Медынский и не заметил, как очутился за ужином в курзале в обществе Глафиры и ее кавалеров.

Вчера он почти весь день просидел один у себя в номере, покинув в парке слишком разговорчивого Петю Шустрово. Только побывал у рекомендованного ему доктора, который нашел, что именно Кисловодск вполне восстановит его силы: «принимайте Нарзановые ванны и живите в свое удовольствие. Здесь у нас великолепно».
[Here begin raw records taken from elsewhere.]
-- ==== Sys2Proof/Machine/Ops.lean ====
section
/-! DEFINITION. The shared operations of the block: counters and interrupt flags (R7, R9, R32), the outcome of a command,
free values, named ticks (R27), events, escalation, capture and halt (R435 to R446), Logbook entries (R491), window
transfers (R409), ring faults (R421), interrupts (R422, R423) and exception posts (R419). -/

namespace Sys2Proof.Machine

/-! ## Present, enabled -/

/-- The page is present and its CTL.EN is 1 (R407). (DESIGN CHOICE, log entry 131) -/
def State.active (s : State) (ty inst : Nat) : Bool :=
  s.present ty inst && bitOf (s.reg (Reg.CTL ty) inst) 0

/-- An enable of a block's own, which acts only while its page's CTL.EN is 1 (R407). -/
def State.on (s : State) (f : FldId) (inst : Nat) (d : Nat := 0) : Bool := s.active f.ty inst && s.flag f inst d

/-- The same of a field of several enables. -/
def State.onFld (s : State) (f : FldId) (inst : Nat) : Nat := if s.active f.ty inst then s.fld f inst else 0

/-- Free values (log entry 1): the next `w`-bit one, and the state that has used it. -/
def State.draw (s : State) (w : Nat) : Nat × State :=
  ((Config.freeBits w s.fresh).toNat, { s with fresh := s.fresh + 1 })

/-- The next `n` bytes of the DRBG (R228), which the spec does not give. (DESIGN CHOICE, log entry 1) -/
def State.drawBytes (s : State) (n : Nat) : Bytes × State :=
  (Config.drbg n s.fresh, { s with fresh := s.fresh + 1 })

/-- The battery secret zeroised and drawn again. -/
def State.newSecret (s : State) : State :=
  let (d, s) := s.drawBytes 32
  { s with lcs := { s.lcs with vbat := { s.lcs.vbat with secret := some d } } }

/-! ## Counters and interrupt flags -/

/-- Set an interrupt flag of a page (R407). (DEDUCED, log entry 77) -/
def State.intSet (s : State) (ty inst bit : Nat) : State :=
  s.setReg (Reg.INT_STS ty) inst (setBitOf (s.reg (Reg.INT_STS ty) inst) bit true)

/-- Set a flag where there is one. -/
def State.intOpt (s : State) (ty inst : Nat) (bit : Option Nat) : State :=
  match bit with
  | some b => s.intSet ty inst b
  | none => s

/-- Add n to a 32-bit counter that saturates; the flag tied to it sets when it counts. -/
def State.countN (s : State) (r : RegId) (inst n : Nat) : State :=
  if n == 0 then s else
  (s.setReg r inst (min (s.reg r inst + n) 0xFFFFFFFF)).intOpt r.ty inst (intOfCounter r.ty r.off)

/-- Count once. -/
def State.count (s : State) (r : RegId) (inst : Nat) : State := s.countN r inst 1

/-- A lane's owning block is enabled: its pattern generator stops (R529). -/
def State.genOff (s : State) (n : Nat) : State :=
  if s.flag Reg.SER_PRBS_CTL_GEN_EN n then s.setFlag Reg.SER_PRBS_CTL_GEN_EN n false else s

/-- Lane state codes of SER_STS.STATE (R530). -/
def State.laneState (s : State) (n st : Nat) : State :=
  let was := s.fld Reg.SER_STS_STATE n
  let s := s.setFld Reg.SER_STS_STATE n st
  if st == 4 && was != 4 then s.intSet Ty.SER n 3 else s

/-- Add n to a 64-bit counter pair. -/
def State.countN64 (s : State) (r : RegId) (inst n : Nat) : State :=
  if n == 0 then s else
  (s.setReg64 r inst ((s.reg64 r inst + n) % 2 ^ 64)).intOpt r.ty inst (intOfCounter r.ty r.off)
Медынский был утомлен с дороги и рано лег. Сегодня начал лечение, совершил прогулку на Серые Камни, любовался Эльборусом. Но вечером показалось в гостинице скучно и одиноко, из соседнего курзала доносились густые звуки хорошего струнного оркестра. Решил пойти, послушать музыку.

Как сладко дышится по вечерам в этом чарующем своей горной свежестью Кисловодске, какой живительный воздух пьется здесь полной грудью! Празднично и нарядно выглядит ярко освещенный курзал, его гладко утоптанная просторная площадка и столики на террасе, и эта обычная кисловодская толпа, всегда разряженная, шумная, беззаботно гульбищная.

— Медынский! Саша! — раздался голос все того же неизменного Пети Шустрово.

А вот и Бер, — улыбается, приветствует.

Через несколько минут он уже сидел за столом, и Глафира Филипповна с любезной улыбкой гостеприимной хозяйки наливала ему из миски какой-то очень холодный, розоватый крюшон.

Тут был и Разлапин, вполне солидный и приличный на вид, с умным лицом немного мужицкого склада и с полнозвучным, увесистым русским говором, был и нефтепромышленник Карабашев, еще совсем молодой, длинноносый и пучеглазый, безукоризненно одетый, с дорогими перстнями на руках.

Говорили о скачках, о бегах и о лошадях Разлапина и Карабашева.

— Переплатили вы, Аршак Осипович… Семьдесят пять тысяч за эту двухлетку! Переплатили.

— Я хочу иметь все самое лучшее, — гордо охорашиваясь, ответил Карабашев.

— А что лучше, тоже понимать надо, — невозмутимо отрезал Разлапин: — вы, сударь мой, еще в деле новичок.

На террасе показался известный певец, приехавший всего на несколько гастролей.

— Вы взяли мне ложу, что я просила? — обратилась Глафира Филипповна к Карабашеву: — взяли. Я очень люблю театр, — сказала она Медынскому, — и вы знаете, у нас в Москве, у меня всегда ложи во все театры, — куда хочу, туда еду. Иногда по картам гадаю, куда ехать.

Она засмеялась.

— У меня вообще много старых привычек осталось. Вот карты люблю раскладывать и, страсть, люблю плясать русскую… Это и Тихон Андреевич, впрочем, тоже любит… А я вас теперь хорошо припоминаю… Князь Медынский, еще бы… Я ведь теперь, знаете, — заговорила она тише, с насмешливым выражением в губах, — в большие люди вышла. А только прежних всех всегда с охотой встречаю и не отказываюсь от себя… Миллионы — это, знаете, дело плевое, — самое главное — сердечные отношения сохранить. A миллионщиков — их много, да и деньги у нас легко наживаются. Надо только притронуться, а там уж пойдет…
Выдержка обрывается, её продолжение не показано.